To have GuessIt try to guess some information from a filename, just run it as a command:

user@home:~$ python guessit.py "Movies/Dark City (1998)/Dark.City.(1998).DC.BDRip.720p.DTS.X264-CHD.mkv"
For: Movies/Dark City (1998)/Dark.City.(1998).DC.BDRip.720p.DTS.X264-CHD.mkv
GuessIt found: {
    [1.00] "videoCodec": "h264",
    [1.00] "container": "mkv",
    [1.00] "format": "BluRay",
    [0.60] "title": "Dark City",
    [1.00] "releaseGroup": "CHD",
    [1.00] "screenSize": "720p",
    [1.00] "year": 1998,
    [1.00] "type": "movie",
    [1.00] "audioCodec": "DTS"
}

The numbers between square brackets indicate the confidence in the value, so for instance in the previous example, GuessIt is sure that the videoCodec is h264, but only 60% confident that the title is ‘Dark City’.

You can use the ‘-v’ or ‘–verbose’ flag to have it display debug information.

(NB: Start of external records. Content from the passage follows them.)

-- ==== Sys2Proof/Machine/Errors.lean ====
section
/-! DEFINITION. Fault codes (R446), the state of step tracking (R307, R336), and memory errors as the module counts, latches
and consumes them (R155–R157, R164, R377). -/
namespace Sys2Proof.Machine

/-! ### Codes (R446) -/

def fFrameOverrun : Nat := 1
def fSyncWatchdog : Nat := 2
def fAccConflict : Nat := 3
def fGradAlias : Nat := 4
def fDupMismatch : Nat := 5
def fDigestMismatch : Nat := 6
def fCheckFail : Nat := 7
def fMemUe : Nat := 8
def fLinkDown : Nat := 9
def fWrongLambda : Nat := 10
def fLaserFail : Nat := 11
def fStaleContext : Nat := 12
def fRouteMiss : Nat := 13
def fPermission : Nat := 14
def fExactRange : Nat := 15
def fCoreHang : Nat := 16
def fTimeLoss : Nat := 17
def fSealViolation : Nat := 18
def fSyncOverflow : Nat := 19
def fRingStall : Nat := 20
def fMixedStep : Nat := 21

/-- The PA of the page of a VA, by the page table alone. -/
def State.pageOf (s : State) (c va : Nat) : Option Nat := (s.walk c va).map (·.page)

/-! ### Memory errors (R155–R157) -/

/-- The memory of a PA (R164): 0–7 stack NMn, 8 board memory, 9 a scratchpad. -/
def memOf (pa : Nat) : Nat :=
  if pa < nearEnd then pa / 0x1800000000 * 2 + pa / 65536 % 2 else if pa < spBase then 8 else 9

/-- The row chunk of a PA (R159): 1 KiB of near memory, 2 KiB of board memory. -/
def chunkOf (pa : Nat) : Nat := if pa < nearEnd then pa / 1024 * 1024 else pa / 2048 * 2048

/-- Latch an error (R164): an uncorrectable one while none is latched, a corrected threshold only then too. -/
def State.latchErr (s : State) (kind pa : Nat) (ctx : Option Nat) : State :=
  if s.on Reg.MEM_EVENT_UE then s
  else
    let s1 := (s.put Reg.MEM_ERR_ADDR_LO_PA_LO pa).put Reg.MEM_ERR_ADDR_HI_PA_HI (pa / 2 ^ 32)
    let s2 := (s1.put Reg.MEM_ERR_INFO_KIND kind).put Reg.MEM_ERR_INFO_MEMORY (memOf pa)
    match ctx with
    | some c => ((s2.put Reg.MEM_ERR_INFO_CONTEXT c).put Reg.MEM_ERR_INFO_CTX_VALID 1).put Reg.MEM_ERR_INFO_GENERATION (s.gen c)
    | none => ((s2.put Reg.MEM_ERR_INFO_CONTEXT 0).put Reg.MEM_ERR_INFO_CTX_VALID 0).put Reg.MEM_ERR_INFO_GENERATION 0

def State.modMem (s : State) (f : MemSt → MemSt) : State := { s with memx := f s.memx }

/-- 24 h in frame ticks of 4.096 µs. -/
def dayTicks : Nat := 21093750000

/-- A corrected error in a read for a context (R156): the memory's counter, and for a row chunk its count, whose 16th within the
window sets CE_THRESH and starts anew. -/
def State.correctedErr (s : State) (pa : Nat) (ctx : Option Nat) : State :=
  if memOf pa = 9 then s.bump (Reg.CORE_SP_CE_CNT_COUNT ((pa - spBase) / 0x400000))
  else
    let s1 := if memOf pa = 8 then s.bump Reg.MEM_BC_CE_CNT_COUNT else s.bump (Reg.MEM_NM_CE_CNT_COUNT (memOf pa))
    let k := chunkOf pa
    let w := sget (fun _ => (0, 0)) s1.memx.ceCount k
    let e := if w.1 = 0 || s.now ≥ w.2 + dayTicks then (1, s.now) else (w.1 + 1, w.2)
    let put (x : Nat × Nat) (m : MemSt) : MemSt := { m with ceCount := sset (fun _ => (0, 0)) m.ceCount k x }
    if e.1 < 16 then s1.modMem (put e)
    else (((s1.latchErr 1 pa ctx).mark Reg.MEM_EVENT_CE_THRESH).modMem (put (0, 0))).cper
      { event := 7, fault := 0, unitKind := 3, unit := memOf pa, frame := 0, module := 0 }

/-- An uncorrectable error counted and latched (R157, R164). -/
def State.countUe (s : State) (pa : Nat) (ctx : Option Nat) : State :=
  if memOf pa = 9 then s.bump (Reg.CORE_SP_UE_CNT_COUNT ((pa - spBase) / 0x400000))
  else
    let kind := if s.poisoned pa && !s.memx.newUe.contains (poisonUnit pa).1 then 3 else 2
    (((s.latchErr kind pa ctx).mark Reg.MEM_EVENT_UE).bump Reg.MEM_UE_CNT_COUNT).modMem fun x => { x with newUe := [] }

/-- The recording of an uncorrectable error (R157, R164): its unit is poisoned and counted. -/
def State.markUe (s : State) (pa : Nat) (ctx : Option Nat) : State := (s.countUe pa ctx).poisonAt pa

/-- The errors that a unit's reads for a context meet (R156, R157): corrected ones are counted, uncorrectable ones poison. -/
def State.meetErrs (s : State) (ctx : Option Nat) (inRead : Nat → Bool) (e : MemErr) : State :=
  let s1 := s.each (e.ce.filter inRead) fun t pa => t.correctedErr pa ctx
  let bad := e.ue.filter inRead
  let s2 := s1.modMem fun x => { x with newUe := (bad.filter fun pa => !s1.poisoned pa).map fun pa => (poisonUnit pa).1 }
  s2.each bad fun t pa => t.poisonAt pa

/-- MEMORY of a MEM_UE record: as in MEM_ERR_INFO, which names no value for a scratchpad: a free value then. -/
def State.ueMemory (s : State) (pa : Nat) : Nat × State :=
  if memOf pa = 9 then let r := s.fresh; (r.1 % 256, r.2) else (memOf pa, s)

/-! ### Protection ranges (R375, R377) -/

/-- An entry of the protection range table: its SOURCE (0 MIRROR, 1 DERIVED, 2 LOCAL), VA and pages, and for a master
range the VAs of its copies. -/
structure ProtRange where
  source : Nat
  va : Nat
  pages : Nat
  work : Nat
  serve : Nat
  sscale : Nat
deriving DecidableEq, Repr

/-- The valid entries of the protection range table. -/
def State.protRanges (s : State) : List ProtRange :=
  if !s.on Reg.RPL_PROT_BASE_LO_VALID then []
  else
    let base := s.get Reg.RPL_PROT_BASE_LO_PA_LO * 2 ^ 14 + s.get Reg.RPL_PROT_BASE_HI_PA_HI * 2 ^ 32
    (List.range (s.get Reg.RPL_PROT_BASE_HI_COUNT)).filterMap fun i =>
      let a := base + 64 * i
      let b := s.natAt a 8
      if bitOn b 0 && bitsOf b 1 2 != 3 then
        some ⟨bitsOf b 1 2, bitsOf b 16 28 * 65536, s.natAt (a + 8) 3, s.natAt (a + 16) 8, s.natAt (a + 24) 8, s.natAt (a + 32) 8⟩
      else none

def ProtRange.has (r : ProtRange) (va : Nat) : Bool := r.va ≤ va && va < r.va + r.pages * 65536

/-- The VAs of a range's pages. -/
def ProtRange.vas (r : ProtRange) : List Nat := (List.range r.pages).map fun k => r.va + k * 65536

/-- The page of a MIRROR or DERIVED range in which a unit of a context consumed MEM_UE joins its restore set (R377). -/
def State.noteUePage (s : State) (c pa : Nat) : State :=
  if !s.stepOpen c then s
  else
    match (s.protRanges.filter fun r => r.source != 2).flatMap (·.vas) |>.find? fun va => s.pageOf c va == some (pa / 65536 * 65536) with
    | none => s
    | some va => s.modCtx c fun x => { x with uePages := insertSorted va x.uePages }

/-- An uncorrectable error consumed, counted and charged (R157, R357), and its DETAIL. -/
def State.consumeUe (s : State) (pa : Nat) (ctx : Option Nat) : List (Nat × Nat) × State :=
  let s1 := match ctx with
    | some c => s.noteUePage c pa
    | none => s
  let r := ((s1.countUe pa ctx).chargeNoted 2 0 25 fMemUe).ueMemory pa
  ([(1, r.1), (8, pa)], r.2)

end Sys2Proof.Machine
end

You can also run a ‘–demo’ mode which will run a few tests and display the results.

Guessit also allows you to specify the type of information you want using the -i or –info flag:

user@home:~$  python guessit.py -i hash_md5,hash_sha1,hash_ed2k test/dummy.srt
For: test/dummy.srt
GuessIt found: {
    [1.00] "hash_ed2k": "ed2k://|file|dummy.srt|44|1CA0B9DED3473B926AA93A0A546138BB|/",
    [1.00] "hash_md5": "e781de9b94ba2753a8e2945b2c0a123d",
    [1.00] "hash_sha1": "bfd18e2f4e5d59775c2bc14d80f56971891ed620"
}

Python module usage

The main entry points to the python module are the guess_video_info, guess_movie_info and guess_episode_info.

The guess_video_info function will try to autodetect the type of the file, either movie, moviesubtitle, episode or episodesubtitle.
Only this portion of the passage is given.